The North Pole City Council unanimously passed a resolution in Monday’s meeting stating its support for expanding the city’s water system to Moose Creek. Mayor Bryce Ward said it’s the best long-term solution to providing drinking water to the community.
“We just wanted to let (the) Air Force know that if this is something that the community is interested in, the city could be a viable option,” Ward said.
Ward said expanding the water system is the best of seven alternatives outlined in an Air Force study of the groundwater contamination that’s spread from nearby Eielson Air Force Base. The study, which will be presented tonight in a town hall meeting at the Moose Creek Fire Station, includes other alternatives, such as setting up tanks or water-filtration systems at each residence or business affected by the contamination.
“Y’know, (over) the period of 30 years, that water delivery or the maintenance of a water-treatment filter system is quite a bit higher and quite comparable (cost), if you will, to that of a water system,” Ward said.
The Air Force’s Interim Feasibility Study estimates it’ll cost $34 million to $40 million to expand the system about four miles south to Moose Creek and maintain it over 30 years. Ward says that’ll provide water to 169 parcels in the area where two types of perfluorinated compounds have been found in groundwater at levels that could harm human health.
“Although it is not necessarily the cheapest option, it provides the least amount of liability to those involved and affected, and the greatest security over that 30-year period and even longer,” Ward said.
The Air Force will pay the estimated $25.3 million to build the system, Monte Garroutte said. He manages the state Department of Environmental Conservation’s Eielson contamination-remediation project.
“The infrastructure and all that – yes, they’ll definitely be paying for that,” Garroutte said.
But Garroutte said the federal government probably will not pay for maintenance and operation of the expanded water system. He said once the Air Force and community come to an agreement on a drinking-water solution, the agency will then focus on cleaning up the contamination.

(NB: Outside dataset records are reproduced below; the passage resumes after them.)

-- ==== Sys2Proof/Machine/FrontEnd.lean ====
section
/-!
DEFINITION. The optical front end of a port and its laser thermal loop (The Optical Front End and Laser Control; the loop's law
and its parameters are R490 to R493), and the probe sets with their checks (Probe Synthesis and Pulses in Flight, R81 to R97).
-/
namespace Sys2Proof.Machine

def State.port (s : State) (d : Nat) : Ofe := tget s.ofe {} d
def State.setPort (s : State) (d : Nat) (o : Ofe) : State := { s with ofe := tset s.ofe d o }
def State.probe (s : State) (d : Nat) : Psy := tget s.psy {} d
def State.setProbe (s : State) (d : Nat) (p : Psy) : State := { s with psy := tset s.psy d p }

/-- Milliseconds in nanoseconds. -/
def ms (n : Nat) : Nat := n * 1000000

/-! ### Probe sets -/

/-- Number of tones of a plan (R78). -/
def planTones (plan : Nat) : Nat := 8 * 2 ^ (plan % 4)

def ProbeSet.tones (p : ProbeSet) : Nat := planTones p.plan

/-- Channel width of one tone, Hz. -/
def ProbeSet.chanWidth (p : ProbeSet) : Rat := 1000000000 / p.tones

/-- Round trip of the configured fibre in ticks, not rounded: 2 L_f ÷ v ÷ 0.8 ns. -/
def ProbeSet.roundTrip (p : ProbeSet) : Rat :=
  2 * ((p.lf : Rat) / 10) * ((p.ng : Rat) / 10000) / (204000000 * (1468 / 1000)) / (8 / 10000000000)

/-- Spatial sample Δz in fm. -/
def ProbeSet.dz (p : ProbeSet) : Rat :=
  204000000 * (1468 / 1000) / ((p.ng : Rat) / 10000) / (2 * p.chanWidth)

/-- N_p,min in ticks (R84). -/
def ProbeSet.npMin (p : ProbeSet) : Nat := (p.roundTrip + p.nc + p.nt).ceil.toNat

/-- j_min (R88). -/
def ProbeSet.jMin (p : ProbeSet) : Nat := (50 / p.dz).ceil.toNat

/-- j_max (R88). -/
def ProbeSet.jMax (p : ProbeSet) : Nat := (((p.lf : Rat) / 10 - 50) / p.dz).floor.toNat

/-- N_pts (R88). -/
def ProbeSet.points (p : ProbeSet) : Nat := p.jMax + 1 - p.jMin

/-- Firing offset of tone k in ticks (R82). -/
def ProbeSet.offset (p : ProbeSet) (k : Nat) : Nat := k * p.np / p.tones

/-- The check code of R92: the first failing check in code order, 0 when all pass. -/
def ProbeSet.check (p : ProbeSet) : Nat :=
  if p.np < 125000 ∨ 1500000 < p.np then 1
  else if p.nt < 12500 ∨ 250000 < p.nt then 2
  else if p.nc < 125 ∨ 12500 < p.nc then 3
  else if p.np < p.nc * p.tones then 4
  else if p.lf < 5000 ∨ 1000000 < p.lf then 5
  else if p.ng < 14000 ∨ 15500 < p.ng then 6
  else if p.np < p.npMin then 7
  else 0

/-- The shadow set of a port: its registers AQn_TONE_PLAN to AQn_FIBRE_ZERO. -/
def State.shadowSet (s : State) (d : Nat) : ProbeSet :=
  let plan := s.reg (Reg.AQ_TONE_PLAN d)
  let chirp := s.reg (Reg.AQ_CHIRP d)
  { plan := fld plan 0 2
    en := bitOf plan 2
    np := fld (s.reg (Reg.AQ_PERIOD d)) 0 21
    nt := fld (s.reg (Reg.AQ_TAIL d)) 0 18
    nc := fld chirp 0 14
    taper := fld chirp 14 6
    level := fld chirp 20 8
    lf := fld (s.reg (Reg.AQ_FIBRE_LEN d)) 0 20
    ng := fld (s.reg (Reg.AQ_FIBRE_NG d)) 0 14
    d0 := fld (s.reg (Reg.AQ_FIBRE_ZERO d)) 0 16 }

/-- The states in which a direct apply, a step and other maintenance writes are allowed (R43, R94, R493). -/
def DeviceState.quiet (st : DeviceState) : Bool := st == .start || st == .maintenance || st == .safeStop

/-- A write of 1 to AQn_PSY_APPLY.GO (R93, R94, R96). -/
def State.psyApply (s : State) (d : Nat) : State :=
  let p := s.probe d
  if p.pend.isSome then s.setEvt (Reg.AQ_PSY_EVT d) 2
  else if !s.dev.quiet then (s.setProbe d { p with check := 8 }).setEvt (Reg.AQ_PSY_EVT d) 1
  else
    let sh := s.shadowSet d
    let c := sh.check
    if c = 0 then s.setProbe d { p with check := 0, pend := some sh }
    else (s.setProbe d { p with check := c }).setEvt (Reg.AQ_PSY_EVT d) 1

/-- The port is enabled in the live set. -/
def State.portEnabled (s : State) (d : Nat) : Bool := (s.probe d).live.en

/-- The port is enabled: in the live set, or in a set that waits to go live. -/
def State.portWanted (s : State) (d : Nat) : Bool := (s.probe d).live.en || (s.probe d).pend.any (·.en)

/-- The device takes the port's inputs (R61): the port is enabled, or its thermal loop runs from boot step 3 (R73). -/
def State.portOn (s : State) (d : Nat) : Bool := s.portWanted d || (s.port d).tecEn

/-- The powered time in units of 0.2 ns. -/
def State.fifths (s : State) : Nat := 5 * s.now

/-- Firing stops in the middle of a period: its tones become incomplete (R98). -/
def State.stopFiring (s : State) (d : Nat) : State :=
  let p := s.probe d
  if p.firing then s.setProbe d { p with firing := false, incomplete := true } else s

/-! ### Laser settings (R73, R74) -/

/-- The setpoint of a port, 0.1 mK. -/
def State.tecSet (s : State) (d : Nat) : Int := sext (s.wpValue (16 + 2 * d)).toNat 32

/-- The limits word of a port. -/
def State.tecLimits (s : State) (d : Nat) : Word := s.wpValue (17 + 2 * d)

/-- A setpoint within its range. -/
def setpointOk (v : Word) : Bool := decide (50000 ≤ sext v.toNat 32) && decide (sext v.toNat 32 ≤ 500000)

/-- DUTY_MAX, LASER_WIN and PROBE_WIN within their ranges. -/
def limitsOk (v : Word) : Bool :=
  decide (64 ≤ fld v 0 10) && decide (1 ≤ fld v 10 6) && decide (1 ≤ fld v 16 8)

/-- Every field of AQn_TEC_LIMITS within its range, TRIP included (R74, R575). -/
def limitsWhole (v : Word) : Bool := limitsOk v && decide (fld v 10 6 ≤ fld v 24 8)

/-- Setpoint and limits of a port are known (R74). -/
def State.settingsOk (s : State) (d : Nat) : Bool := setpointOk (s.wpValue (16 + 2 * d)) && limitsWhole (s.tecLimits d)

/-- The distance of the laser from its setpoint, 0.1 mK. -/
def State.tecErr (s : State) (d : Nat) : Nat := ((s.port d).temp - s.tecSet d).natAbs

/-- Within the laser window (0.1 K per LSB). -/
def State.inLaserWin (s : State) (d : Nat) : Bool := s.tecErr d ≤ fld (s.tecLimits d) 10 6 * 1000

/-- Within the probe window (1 mK per LSB). -/
def State.inProbeWin (s : State) (d : Nat) : Bool := s.tecErr d ≤ fld (s.tecLimits d) 16 8 * 10

/-- AQn_OFE_CTL.LIGHT; no light comes on once PWR_FAIL_N has been taken (R64, R520). -/
def State.lightReq (s : State) (d : Nat) : Bool := bitOf (s.reg (Reg.AQ_OFE_CTL d)) 0 && s.boot.pwrFail.isNone

/-! ### Light-on and light-off (R62, R63, R574) -/

/-- Raise Pn_TEC_EN: the loop restarts from zero whenever it rises (R492). -/
def Ofe.tecOn (o : Ofe) (now : Nat) : Ofe :=
  if o.tecEn then o
  else { o with tecEn := true, loop := {}, loopFrom := now, winSeen := false, probeSeen := false, offTec := false }

/-- Pn_TEC_EN low: no drive and no direction (R61, R63). -/
def Ofe.tecOff (o : Ofe) : Ofe := { o with tecEn := false, tecDir := false, duty := 0 }

/-- Pn_TEC_DIR as it is driven: it changes one full PWM period of 2.56 µs after the loop asked for it, with Pn_TEC_PWM low all that
time (R71). -/
def Ofe.heat (o : Ofe) (now : Nat) : Bool := if now < o.turnAt + 2560 then o.tecEn && !o.tecDir else o.tecDir

/-- High clock cycles of Pn_TEC_PWM in period `i` of 64: a first-order dither whose periods add up to the duty (R71). -/
def Ofe.pwmHigh (o : Ofe) (now i : Nat) : Nat :=
  if now < o.turnAt + 2560 then 0 else (i + 1) * o.duty / 64 - i * o.duty / 64

/-- Whether the thermal loop of a port may run: settings known and a calibration set live (R73, R74, R493); the events that say
what is missing. -/
def State.thermalReady (s : State) (d : Nat) : Bool := s.settingsOk d && s.calSet.isSome

/-- Record what keeps a port's loop from starting (R74, R493). -/
def State.thermalMissing (s : State) (d : Nat) : State :=
  let s := if s.settingsOk d then s else s.setEvt (Reg.AQ_OFE_EVT d) 11
  if s.calSet.isSome then s else s.setEvt (Reg.AQ_CAL_EVT d) 5

/-- Start the thermal loop of an enabled port (R73) that no thermal lockout holds (R574). -/
def State.loopStart (s : State) (d : Nat) : State :=
  if !s.portWanted d || (s.port d).lockout == .thermal then s
  else if s.thermalReady d then s.setPort d ((s.port d).tecOn s.now)
  else s.thermalMissing d

/-- The interlock lets light come on: Pn_INTLK_N is high, and has been for 1 s where it was open (R68). -/
def Ofe.closed (o : Ofe) : Bool := o.intlkN && !o.hold

/-- The state an order in progress shows: SHUTDOWN while the interlock is open, else `st` (R68). -/
def Ofe.shown (o : Ofe) (st : LightState) : LightState := if o.closed then st else .shutdown

/-- Resume the light-on order at step 4 where the laser is on, at step 2 where only the TEC is, else at step 1 (R68, R574); a laser that
is on and has not given Pn_LASER_OK yet goes on waiting for it. -/
def State.resumeOrder (s : State) (d : Nat) : State :=
  if !(s.portWanted d && s.lightReq d) then s
  else if !s.thermalReady d then s.thermalMissing d
  else
    let o := (s.port d).tecOn s.now
    let st := if o.retrying then LightState.dark else .warming
    if o.laserEn && o.offFrom.isNone then
      let step := if o.step = .laserOk then LightStep.laserOk else if o.closed then .ampDelay else .idle
      s.setPort d { o with light := o.shown st, step := step, lockout := .none }
    else s.setPort d { o with light := o.shown st, step := if o.closed then .laserWindow else .idle, lockout := .none }

/-- The light-on order from step 1 (R62). -/
def State.lightOn (s : State) (d : Nat) : State :=
  if !(s.portWanted d && s.lightReq d) then s
  else if !s.thermalReady d then s.thermalMissing d
  else if (s.port d).lockout != .none then s
  else if (s.port d).light != .off then s
  else
    let o := (s.port d).tecOn s.now
    s.setPort d { o with light := o.shown .warming, step := if o.closed then .laserWindow else .idle }

/-- End a lockout: the order resumes at step 1 after a thermal one, at step 2 after LASER_FAULT, at step 4 with a fresh count
after AMP_GIVEUP (R574). -/
def State.endLockout (s : State) (d : Nat) : State :=
  let o := s.port d
  match o.lockout with
  | .none => s
  | .thermal | .laser => (s.setPort d { o with lockout := .none, light := .off, attempt := 0, retrying := false }).lightOn d
  | .giveup => (s.setPort d { o with lockout := .none, attempt := 0, retrying := false }).resumeOrder d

“We still have to go through all the investigation and the feasibility study for the remediation as well, to determine what the possible solutions are,” Garroutte said.
Ward said North Pole knows quite a bit about that process, because for years it’s had to deal with a bigger groundwater-contamination problem caused the leakage of sulfolane, an industrial solvent, from the Flint Hills refinery, which the company shut down in 2015.
Ward said the city hopes to hire a contractor this year that, if all goes well, will begin work in the spring on a larger water-system expansion project for homes and business affected by the sulfolane contamination. That project is estimated to cost nearly $100 million, 80 percent of which will be paid-for by Flint Hills.
The mayor said adding the second expansion to Moose Creek would enable the city to take advantage of the economies of scale that would result from both projects.